Ride hailing soon will be coming to Upstate New York, as part of the approved $153 billion budget adopted by the state Legislature earlier this month. The budget sets forth the necessary insurance and other requirements to allow for the operation of ride-hailing services throughout the entire state. The budget expands the availability of transportation network companies outside of New York City, and sets forth the appropriate automobile insurance coverage requirements to ensure that TNC drivers, passengers and the public at large are protected adequately. New York now joins 45 other states across the country that have enacted this important legislation, which will take effect in 90 days. Currently, TNCs are authorized to operate only in New York City, and they are not permitted in other areas of the state.

PIANY has been concerned about gaps in personal automobile policies and the TNCs' commercial insurance covering TNC drivers and their passengers. The final budget sets minimum amounts of liability insurance that TNC drivers must carry while they are available to give rides, and higher amounts when they have passengers. The TNC must provide $1.25 million in supplementary uninsured/underinsured motorists coverage, which covers drivers’ and passengers’ bodily injuries caused by other drivers with no or insufficient liability insurance.

The budget agreement makes it clear that a personal automobile insurance policy is not required to cover a driver’s TNC activities and TNCs must inform drivers about the insurance coverages they provide and warn them that personal insurance might not provide any coverage for the driver’s TNC activities.
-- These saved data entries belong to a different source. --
/-- A raw sample of island channel `m` goes to the capture channels that name it; one that took it before starts anew when it
does again (R286). -/
def State.capTake (s : State) (x n m : Nat) (v : Int) : State :=
  (List.range 4).foldl (fun (t : State) c =>
    let q := t.surv.cap.getD c {}
    let put := fun (t : State) (y : CapChan) => { t with surv := { t.surv with cap := lset t.surv.cap c y } }
    if t.feN 0xA000 2 c = m then
      let r := (if q.src = m then q else {}).take x n v
      (put t { r.1 with src := m }).countFe 0xA000 7 0 r.2
    else if q.src = m then put t {}
    else t) s

/-- Subsoil's side of a raw sample that stands at system index `x`; the capture channels start anew when the survey function
takes the buffer again (R285, R286, R418, R429, R430). -/
def State.rawTake (s : State) (x : Nat) (bad full : Bool) : State :=
  if s.dieUp = false then s
  else if bad = true then s.frameErr
  else if natBit (s.reg .shared 0x30060000) 0 = false then s
  else if full = true then (s.countReg .shared 0x3006001C 1).setStat .shared 0x30060004 0x80
  else if s.capOn = false then { s with surv := { s.surv with cap := s.surv.cap.map (fun _ => {}) } }
  else
    let n := if s.rate = 96000 then 2 else 1
    (List.range 4).foldl (fun (t : State) m =>
      if (s.isl.conf m).enable then t.capTake x n m (2 * (s.isl.chan m).sig.raw) else t) s

/-- RAW_SAMPLE: sample `k` of the interval in progress: each channel's differential inputs in nV at the 128 samples of its
modulators pass the measurement chain, and the island sends each configured channel's Z-weighted sample; Subsoil discards it
with RAW_EN at 0, on a bad CRC, or for lack of buffer space, and otherwise the survey's capture buffer takes it (R286, R405 to
R411, R417, R418, R429, R430). -/
def execRawSample (k : Nat) (volts : List (List Int)) (bad full : Bool) (s : State) : Host.Outcome State Fault Refusal :=
  if s.isl.on = false then .next s
  else .next ((s.onIsl (fun i => (i.run (256 * min k 5999)).sampled volts)).rawTake (s.isl.stamp k * s.rate / secUnit) bad full)

/-! ### Console (R428) -/

/-- An integer in decimal. -/
def intText (v : Int) : List Byte := if v < 0 then txt "-" ++ decText v.natAbs else decText v.natAbs

/-- Words separated by spaces. -/
def spaced : List (List Byte) → List Byte
  | [] => []
  | [a] => a
  | a :: l => a ++ txt " " ++ spaced l

/-- A line on the console while the island runs. -/
def State.say (s : State) (b : List Byte) : State := if s.isl.on then s.emit (.console b) else s

/-- CONSOLE_ID: identity, configuration version, audit counter and serial number. -/
def execConsoleId (s : State) : Host.Outcome State Fault Refusal :=
  .next (s.say (spaced [s.isl.swid, islVersion (s.isl.cfgSlots.getD s.isl.cfgActive []), decText s.isl.audit,
    Config.islSerial]))

/-- CONSOLE_KEY: the island public key, 64 bytes in hexadecimal. -/
def execConsoleKey (s : State) : Host.Outcome State Fault Refusal := .next (s.say (hexText (p256Public Config.islPrivate)))

/-- CONSOLE_TIME: island time and TIME_QUAL. -/
def execConsoleTime (s : State) : Host.Outcome State Fault Refusal :=
  .next (s.say (spaced [decText (s.isl.time / secUnit), decText (s.isl.time / nsUnit % 1000000000), decText s.isl.qual]))

/-- A channel's line of the status output: microphone state, sense current in steps of 0.05 mA, RANGE_MODE, and each result
with its validity. -/
def Island.statusLine (i : Island) (c : Nat) : List Byte :=
  let q := i.chan c
  spaced ([decText c, decText (i.micState c), decText q.sense, decText (i.conf c).rangeMode] ++
    q.res.map (fun v => match v with
      | some x => intText x
      | none => txt "invalid"))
The state budget also brings reform to the state’s workers’ compensation system, including the establishment of a drug formulary by the Workers’ Compensation Board to be implemented by Sunday, Dec. 31. PIANY fought during the budget negotiations and the association is pleased to report that insurance producers have been spared drastically larger penalties for violating the state’s Insurance Law. The budget dropped the governor’s proposal for a 900 percent increase in insurance law penalties—from $1,000 per offence to $10,000. The final budget does not include any increase or change in the current penalties under the Insurance Law. It also leaves out other misguided proposals, including expanding the New York State Department of Financial Service’s authority to sue violators of the Insurance Law and the authority to ban people from the insurance business for life.